━━━━━ Data supplied
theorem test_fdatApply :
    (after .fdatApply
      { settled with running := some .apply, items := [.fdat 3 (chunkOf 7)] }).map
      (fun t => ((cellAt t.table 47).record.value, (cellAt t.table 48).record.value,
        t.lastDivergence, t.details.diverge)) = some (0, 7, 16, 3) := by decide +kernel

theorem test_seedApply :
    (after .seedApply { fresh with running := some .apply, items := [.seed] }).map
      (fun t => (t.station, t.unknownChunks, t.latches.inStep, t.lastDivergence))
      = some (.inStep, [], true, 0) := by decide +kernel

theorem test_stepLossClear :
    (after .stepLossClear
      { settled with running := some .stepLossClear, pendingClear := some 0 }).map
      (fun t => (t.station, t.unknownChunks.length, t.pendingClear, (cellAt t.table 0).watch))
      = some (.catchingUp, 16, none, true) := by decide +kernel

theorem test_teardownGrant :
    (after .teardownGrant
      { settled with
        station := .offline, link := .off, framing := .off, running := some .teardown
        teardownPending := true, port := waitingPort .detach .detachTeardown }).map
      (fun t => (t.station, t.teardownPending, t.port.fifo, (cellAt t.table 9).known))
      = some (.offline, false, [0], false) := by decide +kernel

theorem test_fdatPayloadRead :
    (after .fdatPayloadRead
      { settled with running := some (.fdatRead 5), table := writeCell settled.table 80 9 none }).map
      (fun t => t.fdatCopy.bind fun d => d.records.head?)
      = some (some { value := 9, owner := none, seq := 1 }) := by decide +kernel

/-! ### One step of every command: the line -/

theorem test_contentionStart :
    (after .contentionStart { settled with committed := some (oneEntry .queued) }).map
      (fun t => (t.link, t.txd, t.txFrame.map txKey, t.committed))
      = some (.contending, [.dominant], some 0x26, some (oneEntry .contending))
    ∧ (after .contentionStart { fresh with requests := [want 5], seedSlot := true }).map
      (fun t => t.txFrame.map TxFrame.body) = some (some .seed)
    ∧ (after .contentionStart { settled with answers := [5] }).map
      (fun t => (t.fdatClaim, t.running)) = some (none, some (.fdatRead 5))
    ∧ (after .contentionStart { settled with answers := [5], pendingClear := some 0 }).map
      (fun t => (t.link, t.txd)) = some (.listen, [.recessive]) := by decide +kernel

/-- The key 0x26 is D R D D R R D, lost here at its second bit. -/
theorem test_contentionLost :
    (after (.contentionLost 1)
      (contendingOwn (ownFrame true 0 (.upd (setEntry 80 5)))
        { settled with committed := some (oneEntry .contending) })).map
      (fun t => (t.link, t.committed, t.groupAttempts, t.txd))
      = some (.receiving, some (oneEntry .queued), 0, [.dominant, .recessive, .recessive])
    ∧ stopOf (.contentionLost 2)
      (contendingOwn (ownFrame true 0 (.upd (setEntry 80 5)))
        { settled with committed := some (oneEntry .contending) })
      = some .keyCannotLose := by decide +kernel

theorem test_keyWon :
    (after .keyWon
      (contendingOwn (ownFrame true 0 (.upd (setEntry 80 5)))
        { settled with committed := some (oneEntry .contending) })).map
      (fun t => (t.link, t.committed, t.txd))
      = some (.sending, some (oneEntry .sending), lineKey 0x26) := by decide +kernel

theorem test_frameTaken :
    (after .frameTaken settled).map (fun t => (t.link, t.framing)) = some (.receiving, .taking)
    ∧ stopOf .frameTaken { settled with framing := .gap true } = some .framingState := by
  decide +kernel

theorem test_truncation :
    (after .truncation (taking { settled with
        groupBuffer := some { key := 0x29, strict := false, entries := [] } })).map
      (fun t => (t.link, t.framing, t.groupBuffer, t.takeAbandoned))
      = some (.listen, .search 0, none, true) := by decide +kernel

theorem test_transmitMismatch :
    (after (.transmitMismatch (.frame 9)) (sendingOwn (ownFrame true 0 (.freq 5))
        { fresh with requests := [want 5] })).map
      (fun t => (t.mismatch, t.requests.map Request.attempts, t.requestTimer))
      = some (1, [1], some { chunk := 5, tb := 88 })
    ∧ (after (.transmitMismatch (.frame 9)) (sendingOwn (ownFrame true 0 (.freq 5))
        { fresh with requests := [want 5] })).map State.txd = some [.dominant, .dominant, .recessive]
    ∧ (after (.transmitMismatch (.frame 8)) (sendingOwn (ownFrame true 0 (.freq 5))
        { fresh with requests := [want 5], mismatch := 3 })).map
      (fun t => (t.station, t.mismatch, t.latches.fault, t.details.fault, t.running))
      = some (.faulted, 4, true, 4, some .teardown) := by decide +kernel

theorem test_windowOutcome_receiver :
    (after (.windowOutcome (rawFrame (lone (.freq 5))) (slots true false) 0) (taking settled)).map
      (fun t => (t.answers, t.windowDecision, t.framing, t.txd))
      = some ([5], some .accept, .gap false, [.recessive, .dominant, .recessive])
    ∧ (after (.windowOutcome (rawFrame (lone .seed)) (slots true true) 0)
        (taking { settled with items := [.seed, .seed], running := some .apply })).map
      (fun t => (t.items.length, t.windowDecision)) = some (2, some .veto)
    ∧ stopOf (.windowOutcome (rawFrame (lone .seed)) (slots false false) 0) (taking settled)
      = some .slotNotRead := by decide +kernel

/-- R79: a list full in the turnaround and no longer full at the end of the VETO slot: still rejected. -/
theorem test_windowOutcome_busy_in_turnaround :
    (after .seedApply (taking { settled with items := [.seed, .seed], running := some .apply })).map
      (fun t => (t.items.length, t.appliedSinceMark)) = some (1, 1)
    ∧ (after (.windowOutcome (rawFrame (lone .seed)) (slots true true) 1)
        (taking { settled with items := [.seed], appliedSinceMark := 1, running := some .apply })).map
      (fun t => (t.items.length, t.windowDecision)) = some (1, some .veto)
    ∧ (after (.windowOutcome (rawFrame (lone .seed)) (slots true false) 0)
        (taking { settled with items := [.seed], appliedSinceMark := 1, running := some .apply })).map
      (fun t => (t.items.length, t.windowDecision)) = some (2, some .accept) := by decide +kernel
━━━━━━━━━━
━━━━━ Data supplied
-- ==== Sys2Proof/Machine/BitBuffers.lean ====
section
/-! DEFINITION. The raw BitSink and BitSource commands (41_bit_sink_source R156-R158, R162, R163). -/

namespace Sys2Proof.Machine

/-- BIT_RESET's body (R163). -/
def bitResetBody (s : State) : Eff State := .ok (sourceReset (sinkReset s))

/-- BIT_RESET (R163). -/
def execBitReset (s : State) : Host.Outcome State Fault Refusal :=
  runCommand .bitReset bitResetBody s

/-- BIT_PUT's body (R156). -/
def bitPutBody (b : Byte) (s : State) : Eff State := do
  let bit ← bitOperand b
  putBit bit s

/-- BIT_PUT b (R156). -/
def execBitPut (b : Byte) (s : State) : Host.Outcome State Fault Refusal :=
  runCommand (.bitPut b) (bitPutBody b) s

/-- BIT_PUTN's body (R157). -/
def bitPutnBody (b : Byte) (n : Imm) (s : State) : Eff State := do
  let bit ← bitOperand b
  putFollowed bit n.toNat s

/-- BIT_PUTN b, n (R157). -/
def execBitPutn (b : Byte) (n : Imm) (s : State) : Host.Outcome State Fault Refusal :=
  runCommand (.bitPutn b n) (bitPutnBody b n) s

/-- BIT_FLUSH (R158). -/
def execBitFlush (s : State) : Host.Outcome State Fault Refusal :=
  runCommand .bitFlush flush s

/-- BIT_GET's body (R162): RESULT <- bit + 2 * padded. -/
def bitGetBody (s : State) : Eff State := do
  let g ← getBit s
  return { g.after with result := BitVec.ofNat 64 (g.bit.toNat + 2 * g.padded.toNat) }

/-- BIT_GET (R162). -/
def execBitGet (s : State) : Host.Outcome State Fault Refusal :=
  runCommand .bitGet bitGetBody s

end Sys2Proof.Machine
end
━━━━━━━━━━
• [What the task asks]:
Report each line of the data in which "runCommand" occurs.

• [Completed exercise]:
  runCommand .bitReset bitResetBody s
  runCommand (.bitPut b) (bitPutBody b) s
  runCommand (.bitPutn b n) (bitPutnBody b n) s
  runCommand .bitFlush flush s
  runCommand .bitGet bitGetBody s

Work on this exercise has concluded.